_ASSIGNED TASK:_
Filter the material below down to the lines containing the word "getD".

*** EXTRACTED INFORMATION ***

-- ==== Sys2Proof/Machine/Scales.lean ====
section
/-! DEFINITION. The scale channels and their requests (R62 to R67, R82), and the signal expiry (R64). -/

namespace Sys2Proof.Machine

/-- The current weight: the converted weight of the newest sample in the window. -/
def Channel.current (c : Channel) : Option Int := c.window.getLast?.map Sample.weight

/-- The window is emptied; the status becomes MOTION when a sample was accepted within the last 3 seconds (the
signal timer still runs), and NO_SIGNAL otherwise (R62, R65; DEDUCED, assumption log 23). -/
def Channel.emptied (c : Channel) : Channel :=
  { c with window := [], status := if c.signal.isSome then .motion else .noSignal }

/-! ### Scale Sample (R63) -/

def decodeScaleSample (p : List Byte) : Option (Nat × Int) := do
  let (n, p) ← takeU 1 p
  let (c, p) ← takeI 3 p
  takeEnd (n, c) p

/-- The channel after a sample has been accepted (R63). -/
def Channel.sample (set : ScaleSettings) (now : Nat) (x : Int) (c : Channel) : Channel :=
  let w := convert set.cal x
  let full := c.window ++ [{ counts := x, weight := w }]
  let window := full.drop (full.length - set.n)
  { window := window, lastSample := some now, signal := some Config.signalSeconds, status := sampleStatus set window w }

/-- The status has changed to OVERLOAD or UNDERLOAD from any other status (R63). -/
def faultStatus (before after : ChannelStatus) : Bool :=
  (after == .overload || after == .underload) && after != before

def actScaleSample (_ : StationNo) (q : Nat × Int) (s : State) : State × Answer :=
  match index 3 q.1 with
  | none => refuse .noSuch s
  | some c =>
    let set := s.scaleSet c
    unlessFails [(!set.cal.calibrated, .uncal)] s
      (let y := (s.channel c).sample set s.timebase q.2
       accept (weight (convert set.cal q.2) ++ small y.status.code)
         ((s.setChannel c y).raiseIf (faultStatus (s.channel c).status y.status) flagScaleFault))

def execScaleSample (f : Frame) (s : State) : Result :=
  .next (serve 0x30#8 (some [.scale]) decodeScaleSample actScaleSample f s)

/-! ### Set Calibration (R62) -/

def decodeCalibration (p : List Byte) : Option (Nat × Calibration) := do
  let (n, p) ← takeU 1 p
  let (z, p) ← takeI 3 p
  let (g, p) ← takeU 4 p
  let (d, p) ← takeU 4 p
  let (c, p) ← takeU 4 p
  takeEnd (n, { calibrated := true, zero := z, span := g, division := d, capacity := c }) p

/-- The ranges of a calibration (R62). -/
def Calibration.inRange (c : Calibration) : Bool :=
  decide (1 ≤ c.span) && decide (c.span ≤ 10000000) && [1, 2, 5, 10, 20, 50].contains c.division &&
    decide (1000 ≤ c.capacity) && decide (c.capacity ≤ 120000)

def actSetCalibration (_ : StationNo) (q : Nat × Calibration) (s : State) : State × Answer :=
  match index 3 q.1 with
  | none => refuse .noSuch s
  | some c =>
    unlessFails [(!q.2.inRange, .format), (s.committing, .busy)] s
      (accept [] ((s.setScaleSet c { s.scaleSet c with cal := q.2 }).setChannel c (s.channel c).emptied))

def execSetCalibration (f : Frame) (s : State) : Result :=
  .next (serve 0x31#8 onlySupervisor decodeCalibration actSetCalibration f s)

/-! ### Set Scale Parameters (R65) -/

def decodeScaleParameters (p : List Byte) : Option (Nat × Nat × Nat) := do
  let (c, p) ← takeU 1 p
  let (n, p) ← takeU 1 p
  let (b, p) ← takeU 1 p
  takeEnd (c, n, b) p

/-- The window is emptied, and the status is set as for Set Calibration when the channel is CALIBRATED (R65). -/
def State.emptyWindow (c : ChannelNo) (s : State) : State :=
  s.setChannel c
    (if (s.scaleSet c).cal.calibrated then (s.channel c).emptied else { s.channel c with window := [] })

def actSetScaleParameters (_ : StationNo) (q : Nat × Nat × Nat) (s : State) : State × Answer :=
  match index 3 q.1 with
  | none => refuse .noSuch s
  | some c =>
    unlessFails
      [(!(decide (3 ≤ q.2.1) && decide (q.2.1 ≤ 16) && decide (1 ≤ q.2.2) && decide (q.2.2 ≤ 5)), .format),
       (s.committing, .busy)] s
      (accept [] ((s.setScaleSet c { s.scaleSet c with n := q.2.1, band := q.2.2 }).emptyWindow c))

def execSetScaleParameters (f : Frame) (s : State) : Result :=
  .next (serve 0x32#8 onlySupervisor decodeScaleParameters actSetScaleParameters f s)

/-! ### Zero Scale (R66) -/

/-- The checks of Zero Scale, in order (R66). -/
def zeroChecks (s : State) (c : ChannelNo) : List (Bool × Status) :=
  let x := s.channel c
  let set := s.scaleSet c
  [(!set.cal.calibrated, .uncal), (x.status == .motion, .motion), (x.status != .stable, .state),
   (!zeroLimit set.cal (x.current.getD 0), .state), (s.committing, .busy)]

def actZeroScale (_ : StationNo) (n : Nat) (s : State) : State × Answer :=
  match index 3 n with
  | none => refuse .noSuch s
  | some c =>
    let zero := newZero (s.channel c).window
    let set := s.scaleSet c
    unlessFails (zeroChecks s c) s
      (accept (counts zero)
        ((s.setScaleSet c { set with cal := { set.cal with zero := zero } }).setChannel c
          { s.channel c with window := [], status := .motion }))

def execZeroScale (f : Frame) (s : State) : Result :=
  .next (serve 0x33#8 (supervisorOr [.scale]) (decodeOne 1) actZeroScale f s)

/-! ### Capture (R67) -/

/-- The checks of a capture, in order; every status but STABLE and MOTION is answered STATE (R67). -/
def captureChecks (s : State) (c : ChannelNo) : List (Bool × Status) :=
  let x := s.channel c
  let cal := (s.scaleSet c).cal
  let w := x.current.getD 0
  [(!cal.calibrated, .uncal), (x.status == .motion, .motion), (x.status != .stable, .state),
   (!(decide ((cal.division : Int) ≤ w) && decide (w ≤ cal.capacity)), .state)]

/-- The captured weight in kilograms (R67). -/
def State.captured (s : State) (c : ChannelNo) : Nat := ((s.channel c).current.getD 0).toNat

/-! ### Read Scale (R82) -/

def encodeScale (set : ScaleSettings) (c : Channel) : List Byte :=
  onOff set.cal.calibrated ++ counts set.cal.zero ++ long set.cal.span ++ mass set.cal.division ++
  mass set.cal.capacity ++ small set.n ++ small set.band ++ small c.window.length ++ optional 4 weight c.current ++
  small c.status.code

def actReadScale (_ : StationNo) (n : Nat) (s : State) : State × Answer :=
  match index 3 n with
  | none => refuse .noSuch s
  | some c => accept (encodeScale (s.scaleSet c) (s.channel c)) s

def execReadScale (f : Frame) (s : State) : Result := .next (serve 0x3C#8 everyStation (decodeOne 1) actReadScale f s)

/-! ### Signal expiry (R64) -/

/-- The window is emptied, the status becomes NO_SIGNAL and SCALE_FAULT is set; the timer does not run again until
the next accepted sample. A timer that is not running has no expiry. -/
def State.signalExpired (c : ChannelNo) (s : State) : State :=
  let x := s.channel c
  if x.signal.isSome then
    (s.setChannel c { x with window := [], signal := none, status := .noSignal }).raise flagScaleFault
  else s

def execSignalExpiry (c : ChannelNo) (s : State) : Result := .next (s.whenPowered fun t => t.signalExpired c)

end Sys2Proof.Machine
end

*** End of EXTRACTED INFORMATION ***

_ANSWER TO THIS TASK:_
   (!zeroLimit set.cal (x.current.getD 0), .state), (s.committing, .busy)]
  let w := x.current.getD 0
def State.captured (s : State) (c : ChannelNo) : Nat := ((s.channel c).current.getD 0).toNat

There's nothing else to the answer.